§ WORK TO COMPLETE:
Below are some records; quote exactly the lines from the one that contains "-- ==== Sys2Proof/Certificates/Slice0/Obligations.lean" through the one that contains "def gives2 (i", inclusive, and no others.

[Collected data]
□ □ □ □
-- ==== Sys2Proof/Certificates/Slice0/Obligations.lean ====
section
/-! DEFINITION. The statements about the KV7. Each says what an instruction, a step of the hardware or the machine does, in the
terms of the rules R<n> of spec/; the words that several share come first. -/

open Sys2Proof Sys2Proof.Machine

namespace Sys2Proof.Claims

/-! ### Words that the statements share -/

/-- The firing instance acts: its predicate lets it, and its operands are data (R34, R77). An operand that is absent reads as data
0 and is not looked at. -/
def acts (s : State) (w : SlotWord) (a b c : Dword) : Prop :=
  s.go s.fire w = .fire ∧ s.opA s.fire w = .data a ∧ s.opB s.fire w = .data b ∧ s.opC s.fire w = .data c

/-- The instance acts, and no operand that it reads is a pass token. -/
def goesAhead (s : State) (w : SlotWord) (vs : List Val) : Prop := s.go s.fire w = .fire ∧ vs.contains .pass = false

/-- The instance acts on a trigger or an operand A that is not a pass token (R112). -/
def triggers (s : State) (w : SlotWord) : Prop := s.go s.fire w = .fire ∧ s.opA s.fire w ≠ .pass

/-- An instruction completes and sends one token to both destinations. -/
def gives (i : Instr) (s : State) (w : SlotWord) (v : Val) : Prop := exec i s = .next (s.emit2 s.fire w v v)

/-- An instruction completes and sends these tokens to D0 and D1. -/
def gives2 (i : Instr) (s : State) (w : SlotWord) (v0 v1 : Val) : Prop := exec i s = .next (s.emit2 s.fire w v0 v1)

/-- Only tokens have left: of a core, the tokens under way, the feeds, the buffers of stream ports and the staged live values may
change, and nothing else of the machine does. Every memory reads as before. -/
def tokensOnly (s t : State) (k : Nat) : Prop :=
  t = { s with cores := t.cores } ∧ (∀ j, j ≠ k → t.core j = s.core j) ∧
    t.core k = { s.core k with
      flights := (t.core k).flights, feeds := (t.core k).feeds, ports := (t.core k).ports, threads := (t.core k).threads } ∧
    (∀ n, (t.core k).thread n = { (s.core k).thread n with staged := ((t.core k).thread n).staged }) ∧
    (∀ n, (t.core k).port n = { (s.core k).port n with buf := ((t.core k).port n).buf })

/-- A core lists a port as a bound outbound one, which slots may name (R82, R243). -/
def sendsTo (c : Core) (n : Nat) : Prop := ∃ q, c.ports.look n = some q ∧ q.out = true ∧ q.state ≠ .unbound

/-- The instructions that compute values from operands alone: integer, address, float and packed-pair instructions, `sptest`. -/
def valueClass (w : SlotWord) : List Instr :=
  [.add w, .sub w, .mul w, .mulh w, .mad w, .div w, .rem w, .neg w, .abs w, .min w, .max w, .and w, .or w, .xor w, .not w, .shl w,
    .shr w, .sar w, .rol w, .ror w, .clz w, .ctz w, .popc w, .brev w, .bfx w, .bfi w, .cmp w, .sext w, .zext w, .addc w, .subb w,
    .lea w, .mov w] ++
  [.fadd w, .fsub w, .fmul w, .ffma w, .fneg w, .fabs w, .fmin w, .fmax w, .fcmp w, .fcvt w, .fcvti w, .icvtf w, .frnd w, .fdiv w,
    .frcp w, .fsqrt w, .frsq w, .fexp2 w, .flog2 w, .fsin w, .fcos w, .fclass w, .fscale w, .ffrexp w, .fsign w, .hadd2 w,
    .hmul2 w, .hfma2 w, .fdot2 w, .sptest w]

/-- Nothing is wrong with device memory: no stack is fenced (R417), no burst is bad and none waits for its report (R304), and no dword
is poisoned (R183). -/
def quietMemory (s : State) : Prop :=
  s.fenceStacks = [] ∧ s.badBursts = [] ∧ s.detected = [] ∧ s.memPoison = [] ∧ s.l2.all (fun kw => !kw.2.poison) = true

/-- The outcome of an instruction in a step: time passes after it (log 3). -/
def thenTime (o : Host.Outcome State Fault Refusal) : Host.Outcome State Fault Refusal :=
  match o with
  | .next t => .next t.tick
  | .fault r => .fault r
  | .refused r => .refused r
□ □ □ □
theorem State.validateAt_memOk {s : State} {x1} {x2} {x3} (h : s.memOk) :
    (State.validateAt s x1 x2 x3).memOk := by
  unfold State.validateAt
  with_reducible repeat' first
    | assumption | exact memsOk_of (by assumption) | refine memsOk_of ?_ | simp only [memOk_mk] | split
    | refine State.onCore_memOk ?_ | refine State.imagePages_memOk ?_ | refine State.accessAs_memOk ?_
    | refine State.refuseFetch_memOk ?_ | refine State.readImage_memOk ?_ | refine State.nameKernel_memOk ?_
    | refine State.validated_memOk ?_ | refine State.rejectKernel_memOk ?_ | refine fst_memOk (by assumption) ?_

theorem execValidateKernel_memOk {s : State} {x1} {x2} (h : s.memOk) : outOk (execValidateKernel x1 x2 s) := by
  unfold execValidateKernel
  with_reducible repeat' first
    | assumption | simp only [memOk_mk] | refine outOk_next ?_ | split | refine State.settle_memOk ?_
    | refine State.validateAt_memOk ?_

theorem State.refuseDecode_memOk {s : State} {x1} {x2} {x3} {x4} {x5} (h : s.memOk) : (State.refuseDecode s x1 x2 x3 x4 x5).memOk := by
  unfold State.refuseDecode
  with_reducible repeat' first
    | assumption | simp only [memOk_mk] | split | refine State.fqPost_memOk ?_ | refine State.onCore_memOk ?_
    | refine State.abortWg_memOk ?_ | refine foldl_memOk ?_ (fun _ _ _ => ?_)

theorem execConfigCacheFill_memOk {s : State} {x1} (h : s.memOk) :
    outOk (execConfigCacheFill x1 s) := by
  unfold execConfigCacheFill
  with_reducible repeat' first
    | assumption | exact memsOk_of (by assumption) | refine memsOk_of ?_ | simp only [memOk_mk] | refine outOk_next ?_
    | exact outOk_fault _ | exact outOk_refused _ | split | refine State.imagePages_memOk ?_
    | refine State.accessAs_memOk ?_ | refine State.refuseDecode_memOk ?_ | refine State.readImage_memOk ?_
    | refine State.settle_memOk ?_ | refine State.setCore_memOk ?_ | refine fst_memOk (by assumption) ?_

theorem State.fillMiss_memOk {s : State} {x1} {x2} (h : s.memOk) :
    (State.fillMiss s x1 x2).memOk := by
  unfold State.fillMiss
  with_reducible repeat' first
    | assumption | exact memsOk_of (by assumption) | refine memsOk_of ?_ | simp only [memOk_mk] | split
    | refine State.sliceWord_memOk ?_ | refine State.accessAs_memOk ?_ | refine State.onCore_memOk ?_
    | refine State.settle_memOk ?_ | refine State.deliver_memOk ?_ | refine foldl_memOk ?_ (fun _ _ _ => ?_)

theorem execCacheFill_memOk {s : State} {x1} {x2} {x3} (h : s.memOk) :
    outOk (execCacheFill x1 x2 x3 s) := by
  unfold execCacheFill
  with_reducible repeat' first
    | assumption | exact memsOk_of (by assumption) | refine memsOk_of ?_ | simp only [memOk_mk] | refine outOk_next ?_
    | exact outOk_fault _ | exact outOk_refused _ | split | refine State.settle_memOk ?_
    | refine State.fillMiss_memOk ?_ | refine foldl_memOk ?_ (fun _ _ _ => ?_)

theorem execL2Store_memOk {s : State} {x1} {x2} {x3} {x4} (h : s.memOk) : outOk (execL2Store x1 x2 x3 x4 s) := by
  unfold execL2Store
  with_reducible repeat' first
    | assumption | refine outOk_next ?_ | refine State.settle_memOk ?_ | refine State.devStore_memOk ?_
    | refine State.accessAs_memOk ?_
□ □ □ □
§ RESPONSE TO THE TASK:
-- ==== Sys2Proof/Certificates/Slice0/Obligations.lean ====
section
/-! DEFINITION. The statements about the KV7. Each says what an instruction, a step of the hardware or the machine does, in the
terms of the rules R<n> of spec/; the words that several share come first. -/

open Sys2Proof Sys2Proof.Machine

namespace Sys2Proof.Claims

/-! ### Words that the statements share -/

/-- The firing instance acts: its predicate lets it, and its operands are data (R34, R77). An operand that is absent reads as data
0 and is not looked at. -/
def acts (s : State) (w : SlotWord) (a b c : Dword) : Prop :=
  s.go s.fire w = .fire ∧ s.opA s.fire w = .data a ∧ s.opB s.fire w = .data b ∧ s.opC s.fire w = .data c

/-- The instance acts, and no operand that it reads is a pass token. -/
def goesAhead (s : State) (w : SlotWord) (vs : List Val) : Prop := s.go s.fire w = .fire ∧ vs.contains .pass = false

/-- The instance acts on a trigger or an operand A that is not a pass token (R112). -/
def triggers (s : State) (w : SlotWord) : Prop := s.go s.fire w = .fire ∧ s.opA s.fire w ≠ .pass

/-- An instruction completes and sends one token to both destinations. -/
def gives (i : Instr) (s : State) (w : SlotWord) (v : Val) : Prop := exec i s = .next (s.emit2 s.fire w v v)

/-- An instruction completes and sends these tokens to D0 and D1. -/
def gives2 (i : Instr) (s : State) (w : SlotWord) (v0 v1 : Val) : Prop := exec i s = .next (s.emit2 s.fire w v0 v1)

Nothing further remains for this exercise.